Ever since the publication of Soundkeeper, I have been asked about writing. Readers want to know how long I’ve been writing, how to write a book, where I get my ideas from, and many other questions about writing. I claim no expertise whatsoever, but this is the path I followed.
I started writing in junior high school. I signed on to the school newspaper staff because I knew I would have access to typewriters. Writers used typewriters and we did not have one at home, so this seemed like a good idea at the time. The problem with being a writer for a newspaper, even a school newspaper, is that you have to write about what they want you to write about. The faculty advisors were not at all interested in my attempts to imitate Louis L’Amour or create the next Hardy Boys series.

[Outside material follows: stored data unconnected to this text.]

/-- The input of a fault record, and the groups Endgame covers for it (R332). -/
def State.faultGroups (s : State) (f : RFault) : BitVec 8 :=
  match f with
  | .disc i => s.rinGroups i | .chan i _ => s.rinGroups i | .pair _ => s.rinGroups 2
  | .switch g _ => BitVec.ofNat 8 (1 <<< g)

/-- Whether a fault is of a source already recorded (R333): a discrepancy of an input and a channel fault of it are one
source, two channels are two. -/
def sameSource (rec : List RFault) (f : RFault) : Bool :=
  rec.contains f ||
  (match f with
   | .disc i => rec.any (fun r => match r with | .chan j _ => j == i | _ => false)
   | .chan i _ => rec.contains (.disc i) && !(rec.any (fun r => match r with | .chan j _ => j == i | _ => false))
   | _ => false)

/-- A single fault (R332, R333, R335): recorded and raised; the first in RUN starts Endgame, another source in ENDGAME
leads to LOCKOUT of every group. -/
def singleFault (f : RFault) (s : State) : State :=
  let same := sameSource s.rook.faults f
  let src := match f with | .switch _ _ => 4 | _ => 3
  let gs := s.faultGroups f
  let s := modRook (fun r => { r with faults := if r.faults.contains f then r.faults else r.faults ++ [f] }) s
  let s := raise .rook src { addr := gs.toNat } (rlog src gs.toNat 255 s)
  let s := if s.rookSt = 1 then
      modRook (fun r => { r with egStart := s.rookNow }) s |> setFld F.rookStatCAPPED gs.toNat |> rookTo 2 |> raise .rook 9 {}
    else if s.rookSt = 2 ∧ !same then
      setFld F.rookStatHELD 0xFF s |> rookTo 3 |> raise .rook 10 {}
    else s
  rookEval s

/-- Seconds of Endgame remaining. -/
def State.egLeft (s : State) : Nat := if s.rookSt = 2 then (s.rook.egStart + s.rp 0x9A 1 * 60000000000 - s.rookNow + 999999999) / 1000000000 else 0

/-- ENDGAME_EXPIRY (R333). -/
def endgameExpire (s : State) : State :=
  if s.rookSt = 2 ∧ s.rookSince s.rook.egStart (s.rp 0x9A 1 * 60000000000) then
    let gs := BitVec.ofNat 8 (s.fld F.rookStatCAPPED)
    latchCause gs 11 s |> setFld F.rookStatHELD gs.toNat |> rookTo 3 |> raise .rook 10 {} |> rookEval
  else s

/-- The power sequence asks Rook to open every group, or has stopped it (R337, R406). -/
def State.rookAsked (s : State) : Bool :=
  s.pwr.stopped.contains 1 ||
  (match s.pwr.seq with | some q => q.step == 1 && (q.dir == .enter || q.dir == .off) | none => false)

/-- The permit of a group (R307): in RUN, ENDGAME or LOCKOUT, not held, no cause, and no sleep asked by PWR (R337). -/
def State.permit (s : State) (g : Nat) : Bool :=
  (s.rookSt == 1 || s.rookSt == 2 || s.rookSt == 3) && !(bit (s.fld F.rookStatHELD) g) && s.causes g == 0 && !s.rookAsked

/-- Whether a group must open together: a cause other than FW and RAIL, held, or a state that opens it. -/
def State.mustOpen (s : State) (g : Nat) : Bool :=
  (s.causes g &&& 0xFFC) != 0 || bit (s.fld F.rookStatHELD) g || s.rookSt == 0 || s.rookSt == 4

/-- GROUP_CLOSE (R315): SWg_LS on. -/
def groupCloseAt (g : Nat) (s : State) : State :=
  let v := s.rgroup g
  if s.permit g ∧ !v.hs.gate ∧ !v.ls.gate ∧ !v.hs.testing ∧ !v.ls.testing then
    setGroup g { v with ls := v.ls.drive true s.rookNow, opening := false, stepAt := s.rookNow } s
  else s

/-- SWg_HS on 10 µs later. -/
def groupHsOn (g : Nat) (s : State) : State :=
  let v := s.rgroup g
  if s.permit g ∧ v.ls.gate ∧ !v.hs.gate ∧ !v.hs.testing ∧ !v.opening ∧ s.rookSince v.stepAt 10000 then
    setGroup g { v with hs := v.hs.drive true s.rookNow, closedAt := s.rookNow } s
  else s

/-- GROUP_SAFETY_OPEN. -/
def groupSafety (g : Nat) (s : State) : State := if s.mustOpen g then groupOff g s else s

/-- GROUP_ORDERLY_OPEN: FW or RAIL alone (or a sleep request) turns SWg_HS off first. -/
def groupOrderly (g : Nat) (s : State) : State :=
  let v := s.rgroup g
  if !(s.permit g) ∧ !(s.mustOpen g) ∧ !v.opening ∧ (v.hs.gate ∨ v.ls.gate ∨ v.hs.testing ∨ v.ls.testing) then
    setGroup g { v with hs := v.hs.off s.rookNow, opening := true, stepAt := s.rookNow } s
  else s

/-- SWg_LS off 10 µs later. -/
def groupLsOff (g : Nat) (s : State) : State :=
  let v := s.rgroup g
  if v.opening ∧ s.rookSince v.stepAt 10000 then
    setGroup g { v with ls := v.ls.off s.rookNow, opening := false } s
  else s

/-- SW_T_CLOSE or SW_T_OPEN in ns after a gate change (R315). -/
def State.swSettle (s : State) (on : Bool) : Nat := 1000 * (if on then s.rp 0x96 2 else s.rp 0x98 2)

/-- The instants at which Rook samples its pins lie 20 µs apart (R310); the last one. -/
def State.rookSample (s : State) : Nat := s.rookNow / 20000

/-- A readback is wrong at its last two samples (R316): it and the gate have stood since the earlier one, outside the settling
time of the gate's change. -/
def State.rbWrong (s : State) (w : RSwitch) : Bool :=
  w.rb != w.gate && !w.testing && decide (1 ≤ s.rookSample) && decide (w.rbAt ≤ 20000 * (s.rookSample - 1)) &&
    decide (w.since + s.swSettle w.gate ≤ 20000 * (s.rookSample - 1))

/-- SWITCH_FAULT (R316). -/
def switchFaultAt (g : Nat) (hs : Bool) (s : State) : State :=
  if s.rbWrong ((s.rgroup g).sw hs) then singleFault (.switch g hs) s else s

/-- Whether every gate is off. -/
def State.allOff (s : State) : Bool :=
  (List.range 8).all (fun g => let v := s.rgroup g; !v.hs.gate && !v.ls.gate && !v.hs.testing && !v.ls.testing)

/-- READBACK_CHANGE (R275, R316): SW_CLOSED is both readbacks high. -/
def readbackAt (g : Nat) (hs level : Bool) (s : State) : State :=
  let v := s.rgroup g
  let v' := v.put hs { v.sw hs with rb := level, rbAt := if (v.sw hs).rb = level then (v.sw hs).rbAt else s.rookNow }
  let on := v'.hs.rb && v'.ls.rb
  let s := setGroup g v' s
  if (s.swLine g).on = on then s
  else intr 623 (setFld F.rookStatCLOSED (setBit (s.fld F.rookStatCLOSED) g on) { s with swc := SMap.put s.swc g ⟨on, s.now⟩ })

/-- The instant at which the test of a switch falls due (R320): TEST_INTERVAL after its last passing test or the group's last
closing; a discarded test, at the closing (R321). -/
def State.testDueAt (s : State) (g : Nat) (hs : Bool) : Nat :=
  let v := s.rgroup g
  if (v.sw hs).redo then v.closedAt else max (v.sw hs).passed v.closedAt + s.rp 0x92 2 * 1000000

/-- A group whose test has fallen due: the switch to test, the one not tested last if both are due. -/
def State.testDue (s : State) (g : Nat) : Option Bool :=
  let v := s.rgroup g
  let due := fun (hs : Bool) => s.rookSince (s.testDueAt g hs) 0
  if !(v.hs.gate && v.ls.gate) then none
  else if due (!v.lastHs) then some (!v.lastHs) else if due v.lastHs then some v.lastHs else none

/-- A switch of a closed group is overdue for its test (R322). -/
def State.testOverdue (s : State) (g : Nat) (hs : Bool) : Bool :=
  let v := s.rgroup g
  v.hs.gate && v.ls.gate && s.rookSince (max (v.sw hs).passed v.closedAt) (s.rp 0x94 2 * 1000000)

/-- TEST_FORCED (R322): an overdue switch asks for a forced refresh. -/
def testForcedAt (g : Nat) (s : State) : State :=
  if (s.testOverdue g true ∨ s.testOverdue g false) ∧ SMap.get s.rook.forced g 0 = 0 then
    modRook (fun r => { r with forced := SMap.put r.forced g 1 }) (raise .rook 8 { addr := g } s)
  else s

/-- A refresh start: a forced refresh asked for begins, the one that ran ends (R322). -/
def forcedStep (s : State) : State :=
  forN 8 (fun g s => match SMap.get s.rook.forced g 0 with
    | 1 => modRook (fun r => { r with forced := SMap.put r.forced g 2, forcedAt := SMap.put r.forcedAt g s.now }) s
    | 2 => modRook (fun r => { r with forced := SMap.erase r.forced g }) s
    | _ => s) s

/-- The Rook ceiling of a group (R331). -/
def State.rookCeil (s : State) (g : Nat) : Nat :=
  if SMap.get s.rook.forced g 0 = 2 then 0
  else if bit (s.fld F.rookStatCAPPED) g then s.rp (0x50 + 8 * g) 2 else 0xFFFF

/-- The progress of a full cycle of an input (R334). -/
def RInput.changed (v : RInput) (a b : Bool) (t disc : Nat) : RInput :=
  if a ≠ b then { v with differ := some (v.differ.getD t) }
  else
    let late := match v.differ with | some d => decide (disc < t - d) | none => false
    { differ := none, cycle := if late then 0 else if !a then 1 else if v.cycle = 1 then 2 else v.cycle }

/-- The instant at which the latest test pulse of a source began, if one has (R311): every 10 ms of Rook time, TPO_B 5 ms after
TPO_A. -/
def State.tpoAt (t src : Nat) : Option Nat :=
  if t < 5000000 * src then none else some (5000000 * src + (t - 5000000 * src) / 10000000 * 10000000)

/-- Level of a TPO pin: low for 200 µs from the start of a pulse. -/
def State.tpo (s : State) (src : Nat) : Bool :=
  match State.tpoAt s.rookNow src with | some p => decide (p + 200000 ≤ s.rookNow) | none => true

My tenure lasted only one semester.
I have always been an avid reader, and I think that this is an attribute that has served me well as a writer. One of the most miserable times in my reading/writing life was when I was writing my first book, Fallen Heroes. I stopped reading. I was afraid that I would be unduly influenced by whatever book I happened to be reading while I was writing my book. It took another writer to save me from myself.

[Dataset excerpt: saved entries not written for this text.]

/-- RETRAIN (R238, R252): NO_CAP without capabilities, and nothing else then. -/
def retrainAt (p : Nat) (s : State) : State :=
  if !(s.epOn p) then s
  else if !(s.flag (F.epPstatCAPVALID.ep p)) then raise (Blk.epN p) 10 {} s
  else if s.epSt p = 5 then s
  else
    let t := s.epTarget p
    modPort p (fun v => { v with up := false, target := t }) s |> setFlag (F.epPstatFALLBACK.ep p) (decide (t < s.inF F.epRateRATE)) |>
      setFld (F.epPstatFAULTCODE.ep p) 0 |> epAssign p t

/-- The counts of a loopback go on (R244): how many words have been checked and how many bits were wrong since, no sender
gives: free values. WORDS wraps, ERRORS saturates. -/
def prbsCount (p : Nat) (s : State) : State :=
  let a := s.freeW.toNat
  let s := drawn s
  let b := s.freeW.toNat
  drawn s |> setFld (F.epPrbsWORDS.ep p) (s.fld (F.epPrbsWORDS.ep p) + a) |>
    setFld (F.epPrbsERRORS.ep p) (min (s.fld (F.epPrbsERRORS.ep p) + b) 0xFFFFFFFF)

/-- DOWN (R243): from any state; a Rill frame in progress completes. -/
def downAt (p : Nat) (s : State) : State :=
  if !(s.epOn p) then s
  else
    let s := if s.epSt p = 5 then prbsCount p s else s
    modPort p (fun _ => { driveEnd := s.lastDrive p }) s |> setFlag (F.epPstatCAPVALID.ep p) false |> setFlag (F.epPstatFALLBACK.ep p) false |>
      setFld (F.epPstatFAULTCODE.ep p) 0 |> setFld (F.epPstatRATE.ep p) 0 |> epTo p 0

/-- A loopback (R244): accepted in one state, refused in any other; the far one begins with a LOOP packet to its position. -/
def loopStart (p from_ : Nat) (k : LoopKind) (s : State) : State :=
  if !(s.epOn p) then s
  else if s.epSt p ≠ from_ then raise (Blk.epN p) 1 { addr := 0x22000000 + p * 0x1000, mstr := 255, typ := 2 } s
  else
    let s := match k with | .far pos => sendWords p (loopPacket (8 * p + pos) false) s | _ => s
    modPort p (fun v => { v with loop := some k, ending := false }) s |> setFld (F.epPrbsWORDS.ep p) 0 |>
      setFld (F.epPrbsERRORS.ep p) 0 |> epTo p 5

/-- LOOP_END: to DOWN inside the device; a far-end loopback sends LOOP with EXIT and waits for return block lock. -/
def loopEndAt (p : Nat) (s : State) : State :=
  if !(s.epOn p) ∨ s.epSt p ≠ 5 then s
  else match (s.port p).loop with
    | some (.far pos) =>
      if (s.port p).ending then s
      else sendWords p (loopPacket (8 * p + pos) true) (modPort p (fun v => { v with ending := true, trainAt := s.now }) (prbsCount p s))
    | _ => modPort p (fun v => { v with loop := none }) (prbsCount p s) |> epTo p 0

/-- 64 block times of a rate code, in ns, rounded up. -/
def blocks64 (rate : Nat) : Nat := if rate = 0 then 6400 else if rate = 1 then 3200 else if rate = 2 then 1320 else 660

/-- RETURN_BLOCK_LOCK: lock regained within 64 block times of the end of a far-end loopback: back to RUN (R244). -/
def blockLockAt (p : Nat) (s : State) : State :=
  let v := s.port p
  if s.epOn p ∧ s.epSt p = 5 ∧ v.ending ∧ s.now ≤ v.trainAt + blocks64 (s.epCode p) then epRun p s else s

/-- RETURN_LOCK_LOSS: lock lost for 64 block times in RUN, or not regained after a far-end loopback (R242, R244). -/
def lockLossAt (p : Nat) (s : State) : State :=
  if s.epOn p ∧ (s.epSt p = 4 ∨ (s.epSt p = 5 ∧ (s.port p).ending)) then errFall p s else s

/-- TRAIN_START: 100 µs after RIL reports the latch (R239). -/
def trainAt (p : Nat) (s : State) : State :=
  match (s.port p).latched with
  | some t => if s.epOn p ∧ s.epSt p = 1 ∧ t + 100000 ≤ s.now then epTo p 2 (modPort p (fun v => { v with trainAt := s.now }) s) else s
  | none => s

/-- TRAIN_SUCCESS (R240): to CAP in bring-up at code 0, else onwards. -/
def trainOk (p : Nat) (s : State) : State :=
  if !(s.epOn p) ∨ s.epSt p ≠ 2 then s
  else if (s.port p).up ∧ !(s.flag (F.epPstatCAPVALID.ep p)) then
    sendCapReq p (epTo p 3 (modPort p (fun v => { v with capAt := s.now, capPos := 0, capAgain := false }) s))
  else epNext p s

/-- TRAIN_TIMEOUT (R240): repeated; the third failure falls back, or at code 0 ends in FAULT. -/
def trainBad (p : Nat) (s : State) : State :=
  let v := s.port p
  if !(s.epOn p) ∨ s.epSt p ≠ 2 ∨ s.now < v.trainAt + 2000000 then s
  else if v.tries < 2 then modPort p (fun v => { v with tries := v.tries + 1, trainAt := s.now }) s
  else raise (Blk.epN p) 3 { typ := 6 } (if s.epCode p = 0 then epFault p 1 s else epFall p (s.epCode p - 1) s)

I met Ella Long through her husband Ben Long, the famed artist whose frescos are in several churches in North Carolina and throughout the world. I had the good fortune of being used as a model (imagine that!) for a fresco Ben was painting for the new police station. We worked together for many hours, and Ben would tell a war story and I would counter with a cop story. Ben is a former Marine and was a combat artist in Viet Nam. We discovered mutual ground in our funny and tragic memories. When he learned that I had written the beginning of novel but no one had ever read any of it, he introduced me to his wife who was a writer and was teaching literature. Ella told me that I had to read to be a writer, and not to worry about being unduly influenced by other authors. She also told me to get a copy of Anne Lamott’s Bird by Bird, which is the best book on writing that I’ve ever read. If you want to be a writer, you should read it.

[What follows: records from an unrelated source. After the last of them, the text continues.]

/-- The DMX port (R375 to R377). A NULL start-code packet replaces DMX_SLOTS whole, zeros above its slots, and counts; a return from
loss raises source 3 again with identifier 750. DMX_LOSS follows LOSS_MS without one. A bad RDM packet counts RDM_BAD alone;
DISC_UNIQUE_BRANCH in range is answered unless MUTED; another request for the UID or a broadcast is pushed with identifier 749.
RDM_SEND arms a response to it or is refused with source 1; it goes out no earlier than 176 µs after the request, and without one
within 1.8 ms RDM_LATE counts with source 4. -/
def Obligations.DmxAndRdm : Prop :=
  ∀ s : State,
    let push := hwPush (s.fld F.dmxCfgQUEUE)
    let uid := s.fld F.dmxUidUID
    let busy := s.flag F.dmxStatRESPBUSY
    let resp := (List.range 64).flatMap (fun i => leBytes 8 (s.fld (F.dmxRespBYTES.at (8 * i))))
    (∀ code slots p, s.dmxOn = false → exec (.dmxPacket code slots) s = .next s ∧ exec .dmxLoss s = .next s ∧
      exec (.rdmRequest p) s = .next s ∧ exec .rdmResponseSent s = .next s ∧ exec .rdmLate s = .next s) ∧
    (∀ slots : List Byte, s.dmxOn = true → slots.length ≤ 512 →
      let filled := fun (t : State) => t.fld F.dmxStatSLOTS = slots.length ∧ t.fld F.dmxStatPACKETS = (s.fld F.dmxStatPACKETS + 1) % 2 ^ 32 ∧
        (∀ i < 64, t.fld (F.dmxSlotsSLOTS.at (8 * i)) = leAt (slots ++ List.replicate (512 - slots.length) 0) (8 * i) 8) ∧
        t.dmx.last = s.now ∧ t.mem = s.mem
      (s.flag F.dmxStatLOSS = false → ∃ t, exec (.dmxPacket 0 slots) s = .next t ∧ filled t ∧ t.flt = s.flt ∧ t.evt = s.evt) ∧
      (s.flag F.dmxStatLOSS = true → ∃ u, exec (.dmxPacket 0 slots) s = .next (intr 750 (raise .dmx 3 {} u)) ∧ filled u ∧
        u.flag F.dmxStatLOSS = false ∧ (u.fltSet .dmx).raw.getLsbD 3 = false)) ∧
    (∀ (code : BitVec 8) (slots : List Byte), s.dmxOn = true → slots.length ≤ 512 → code ≠ 0 → code ≠ 0xCC →
      exec (.dmxPacket code slots) s = .next (push (BitVec.ofNat 8 code.toNat :: slots) s).2) ∧
    (s.dmxOn = true → (s.flag F.dmxStatLOSS = true ∨ s.now < s.dmx.last + s.fld F.dmxCfgLOSSMS * 1000000) → exec .dmxLoss s = .next s) ∧
    (s.dmxOn = true → s.flag F.dmxStatLOSS = false → s.dmx.last + s.fld F.dmxCfgLOSSMS * 1000000 ≤ s.now →
      exec .dmxLoss s = .next (intr 750 (raiseCond .dmx 3 {} (setFlag F.dmxStatLOSS true s)))) ∧
    (∀ l : List Byte, s.dmxOn = true → (leAt l 0 1 ≠ 0xCC ∨ l.length < 26 ∨ beAt l (l.length - 2) 2 ≠
        ((l.take (l.length - 2)).map BitVec.toNat).foldl (· + ·) 0 % 65536) →
      exec (.rdmRequest l) s = .next (setFld F.dmxStatRDMBAD (min (s.fld F.dmxStatRDMBAD + 1) 255) s)) ∧
    (∀ l : List Byte, s.dmxOn = true → leAt l 0 1 = 0xCC → rdmOk l = true →
      let disc := beAt l 20 1 = 0x10 ∧ beAt l 21 2 = 1
      let hit := s.flag F.dmxCfgMUTED = false ∧ beAt l 24 6 ≤ uid ∧ uid ≤ beAt l 30 6
      let dst := beAt l 3 6
      (disc → hit → exec (.rdmRequest l) s = .next { s with out := s.out ++ [.rdm (rdmDiscovery uid)] }) ∧
      (disc → ¬ hit → exec (.rdmRequest l) s = .next s) ∧
      (¬ disc → (dst = uid ∨ dst = 0xFFFFFFFFFFFF) →
        ((push l s).1 = true → exec (.rdmRequest l) s =
          .next (intr 749 { (push l s).2 with dmx := { (push l s).2.dmx with req := some (push l s).2.now, late := false } })) ∧
        ((push l s).1 = false → exec (.rdmRequest l) s = .next (push l s).2)) ∧
      (¬ disc → dst ≠ uid → dst % 2 ^ 32 ≠ 0xFFFFFFFF → exec (.rdmRequest l) s = .next s)) ∧
    (∀ len : BitVec 9, s.inReset .dmx = false → s.pwr.stopped.contains 10 = false → s.rst.held = false →
      ((len = 0 ∨ 257 < len.toNat ∨ busy = true ∨ s.dmx.req = none) →
        exec (.rdmSend len) s = .next (raise .dmx 1 { addr := 0x27000020, typ := 2 } s)) ∧
      (∀ t0, len ≠ 0 → len.toNat ≤ 257 → busy = false → s.dmx.req = some t0 → ∃ t, exec (.rdmSend len) s = .next t ∧
        t.fld F.dmxRespLenLEN = len.toNat ∧ t.flag F.dmxStatRESPBUSY = true ∧ t.dmx.late = decide (t0 + 1800000 < s.now) ∧
        t.dmx.req = some t0 ∧ t.flt = s.flt ∧ t.mem = s.mem)) ∧
    (∀ t0, s.dmx.req = some t0 →
      ((busy = false ∨ s.dmx.late = true ∨ s.now < t0 + 176000) → exec .rdmResponseSent s = .next s) ∧
      (s.dmxOn = true → busy = true → s.dmx.late = false → t0 + 176000 ≤ s.now → ∃ t, exec .rdmResponseSent s = .next t ∧
        t.out = s.out ++ [.rdm (resp.take (s.fld F.dmxRespLenLEN))] ∧ t.flag F.dmxStatRESPBUSY = false ∧ t.dmx.req = none ∧
        t.flt = s.flt ∧ t.mem = s.mem) ∧
      ((s.now < t0 + 1800000 ∨ (s.dmx.late = false ∧ busy = true)) → exec .rdmLate s = .next s) ∧
      (s.dmxOn = true → t0 + 1800000 ≤ s.now → (s.dmx.late = true ∨ busy = false) → ∃ u, exec .rdmLate s = .next (raise .dmx 4 {} u) ∧
        u.fld F.dmxStatRDMLATE = min (s.fld F.dmxStatRDMLATE + 1) 255 ∧ u.flag F.dmxStatRESPBUSY = false ∧ u.dmx.req = none ∧ u.mem = s.mem)) ∧
    (s.dmx.req = none → exec .rdmResponseSent s = .next s ∧ exec .rdmLate s = .next s)

/-- The CAN ports (R378, R379). An accepted frame, one whose lowest enabled filter matches, is pushed with that filter's number, its
data as long as the DLC says, and the GT; a push that fails counts RX_LOST with source 4. A transmit item is taken one at a time
and sent, or discarded and counted in TX_BAD with identifier 753 + n; success counts TXD. An error moves a counter, LEC and the
state; TEC past 255 enters bus-off, counts BUS_OFFS and raises source 3, left only by RESTART and its recovery, with both counters
zero. -/
def Obligations.CanPorts : Prop :=
  ∀ (n : Fin 2) (s : State),
    let st := s.fld (F.canPortStatSTATE.can n)
    let tec := s.fld (F.canPortStatTEC.can n)
    let rec_ := s.fld (F.canPortStatREC.can n)
    let v := s.canPort n
    let filter := fun (k : Nat) (f : CanFrame) => s.flag ((F.canPortFltIdEN.can n).at (16 * k)) = true ∧
      s.fld ((F.canPortFltIdIDE.can n).at (16 * k)) = b2n f.ide ∧
      (f.id.toNat ^^^ s.fld ((F.canPortFltIdID.can n).at (16 * k))) &&& s.fld ((F.canPortFltMaskMASK.can n).at (16 * k)) = 0
    let oneBit := ∀ k < 32, s.fld ((F.canPortFltIdEN.can n).at (16 * k)) ≤ 1
    let active := fun (t r : Nat) => if 127 < t ∨ 127 < r then 1 else 0
    let moved := fun (t : State) (x : Nat) => t.fld (F.canPortStatSTATE.can n) = x ∧ (st ≠ x → 753 + n.val ∈ t.evt) ∧ t.mem = s.mem
    (∀ f, (s.canOn n = false ∨ 1 < st ∨ s.flag (F.canPortCtrlLOOP.can n) = true ∨
        (f.fdf = true ∧ s.flag (F.canPortCtrlFD.can n) = false)) → exec (.canFrameRx n f) s = .next s) ∧
    (∀ f : CanFrame, s.canOn n = true → st ≤ 1 → s.flag (F.canPortCtrlLOOP.can n) = false →
        (f.fdf = false ∨ s.flag (F.canPortCtrlFD.can n) = true) → oneBit →
      let r := if 127 < rec_ then 127 else rec_ - 1
      ∃ u, u.fld (F.canPortStatREC.can n) = r ∧ moved u (active tec r) ∧ u.flt = s.flt ∧ u.qm = s.qm ∧
        ((∀ k < 32, ¬ filter k f) → exec (.canFrameRx n f) s = .next u) ∧
        (∀ k < 32, filter k f → (∀ j < k, ¬ filter j f) →
          let item := leBytes 8 (f.id.toNat + b2n f.ide * 2 ^ 29 + b2n f.rtr * 2 ^ 30 + b2n f.fdf * 2 ^ 31 + b2n f.brs * 2 ^ 32 +
              b2n f.esi * 2 ^ 33 + f.dlc.toNat * 2 ^ 36 + k * 2 ^ 40) ++ leBytes 8 s.gt ++
            f.data.take (if f.rtr then 0 else dlcLen f.fdf f.dlc.toNat)
          let p := hwPush (s.fld (F.canPortQueuesRXQ.can n)) item u
          (p.1 = true → exec (.canFrameRx n f) s = .next (countMod (F.canPortStatRXD.can n) 1 p.2)) ∧
          (p.1 = false → exec (.canFrameRx n f) s = .next (raise .can 4 { addr := n } (countMod (F.canPortCntRXLOST.can n) 1 p.2))))) ∧
    ((s.canOn n = false ∨ 1 < st ∨ s.flag (F.canPortCtrlLISTEN.can n) = true ∨ v.cur ≠ none) → exec (.canTxItem n) s = .next s) ∧
    (s.canOn n = true → st ≤ 1 → s.flag (F.canPortCtrlLISTEN.can n) = false → v.cur = none →
      (∀ u, hwPop (s.fld (F.canPortQueuesTXQ.can n)) s = (none, u) → exec (.canTxItem n) s = .next u) ∧
      (∀ u l, hwPop (s.fld (F.canPortQueuesTXQ.can n)) s = (some l, u) →
        let w := leAt l 0 8
        let bad := l.length < 16 ∨ bits w 35 33 ≠ 0 ∨ bits w 63 40 ≠ 0 ∨ leAt l 8 8 ≠ 0 ∨
          (bit w 31 = true ∧ u.flag (F.canPortCtrlFD.can n) = false) ∨ (bit w 30 = true ∧ bit w 31 = true) ∨
          l.length ≠ 16 + (if bit w 30 then 0 else dlcLen (bit w 31) (bits w 39 36))
        (bad → exec (.canTxItem n) s = .next (intr (753 + n) (countMod (F.canPortCntTXBAD.can n) 1 u))) ∧
        (¬ bad → u.flag (F.canPortCtrlLOOP.can n) = false → ∃ t, exec (.canTxItem n) s = .next t ∧ (t.canPort n).cur = some l ∧
          t.out = u.out ++ [.can n l] ∧ t.regs = u.regs ∧ t.flt = u.flt ∧ t.mem = u.mem))) ∧
    ((v.cur = none ∨ s.canOn n = false ∨ 1 < st) → exec (.canTxDone n) s = .next s) ∧
    (∀ l, v.cur = some l → s.canOn n = true → st ≤ 1 → s.flag (F.canPortCtrlLOOP.can n) = false →
      ∃ t, exec (.canTxDone n) s = .next t ∧ (t.canPort n).cur = none ∧
        t.fld (F.canPortStatTXD.can n) = (s.fld (F.canPortStatTXD.can n) + 1) % 65536 ∧ (tec ≤ 256 → t.fld (F.canPortStatTEC.can n) = tec - 1) ∧
        (tec ≤ 256 → moved t (active (tec - 1) rec_)) ∧ t.flt = s.flt) ∧
    (∀ (tx : Bool) (inc : Fin 9) (lec : Fin 7), (s.canOn n = false ∨ 1 < st) → exec (.canBusError n tx inc lec) s = .next s) ∧
    (∀ (inc : Fin 9) (lec : Fin 7), s.canOn n = true → st ≤ 1 →
      (∀ tx, s.flag (F.canPortCtrlLISTEN.can n) = true → exec (.canBusError n tx inc lec) s = .next (setFld (F.canPortStatLEC.can n) lec s)) ∧
      (s.flag (F.canPortCtrlLISTEN.can n) = false →
        (∃ t, exec (.canBusError n true inc lec) s = .next t ∧ t.fld (F.canPortStatLEC.can n) = lec ∧
          t.fld (F.canPortStatTEC.can n) = min (tec + inc) 255 ∧ moved t (active (min (tec + inc) 255) rec_) ∧
          (t.canPort n).past255 = (v.past255 || decide (255 < tec + inc)) ∧ t.flt = s.flt) ∧
        (∃ t, exec (.canBusError n false inc lec) s = .next t ∧ t.fld (F.canPortStatLEC.can n) = lec ∧
          t.fld (F.canPortStatREC.can n) = min (rec_ + inc) 255 ∧ moved t (active tec (min (rec_ + inc) 255)) ∧ t.canPort n = v ∧ t.flt = s.flt))) ∧
    ((s.canOn n = false ∨ 1 < st ∨ v.past255 = false) → exec (.busOff n) s = .next s) ∧
    (s.canOn n = true → st ≤ 1 → v.past255 = true → ∃ u, exec (.busOff n) s = .next (raise .can 3 { addr := n } u) ∧ moved u 2 ∧
      u.fld (F.canPortCntBUSOFFS.can n) = (s.fld (F.canPortCntBUSOFFS.can n) + 1) % 65536 ∧ (u.canPort n).past255 = false ∧
      (u.canPort n).off = true) ∧
    ((s.canOn n = false ∨ st ≠ 2) → exec (.canRestart n) s = .next s ∧ exec (.busOffRecoveryEnd n) s = .next s) ∧
    (s.canOn n = true → st = 2 →
      exec (.canRestart n) s = .next (setFlag (F.canPortStatRECOVERING.can n) true s) ∧
      (s.flag (F.canPortStatRECOVERING.can n) = false → exec (.busOffRecoveryEnd n) s = .next s) ∧
      (s.flag (F.canPortStatRECOVERING.can n) = true → ∃ t, exec (.busOffRecoveryEnd n) s = .next t ∧ moved t 0 ∧
        t.fld (F.canPortStatTEC.can n) = 0 ∧ t.fld (F.canPortStatREC.can n) = 0 ∧ t.flag (F.canPortStatRECOVERING.can n) = false ∧
        (t.canPort n).off = false ∧ t.flt = s.flt))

From Anne Lamott I discovered that writing was not about diagramming sentences, punctuation, or dangling participles. My ignorance of these things had intimidated me for a long time and kept me from ever sharing any of my work. Anne Lamott, and others, set me free. I found that it was alright to start writing a book without knowing how it was going to end. I learned that I should not sit down to write a book, but that creating one good paragraph or one great sentence should be my daily goal.
Bob Inman was a television news anchor in Charlotte for years. Now an accomplished novelist, screenwriter and playwright, he had just finished a book signing for his first book, Home Fires Burning, at a Hallmark store in a shopping center where I was doing some moonlighting. He gave me the best writing advice I've ever been given and I’ve seen this advice repeated in many books on writing. He told me to write every day, and to try and write at the same time every day. He told me that I had to treat my characters as trusted friends and that when one of them did something that I did not expect them to, that I was on the right track. Oh how right he was!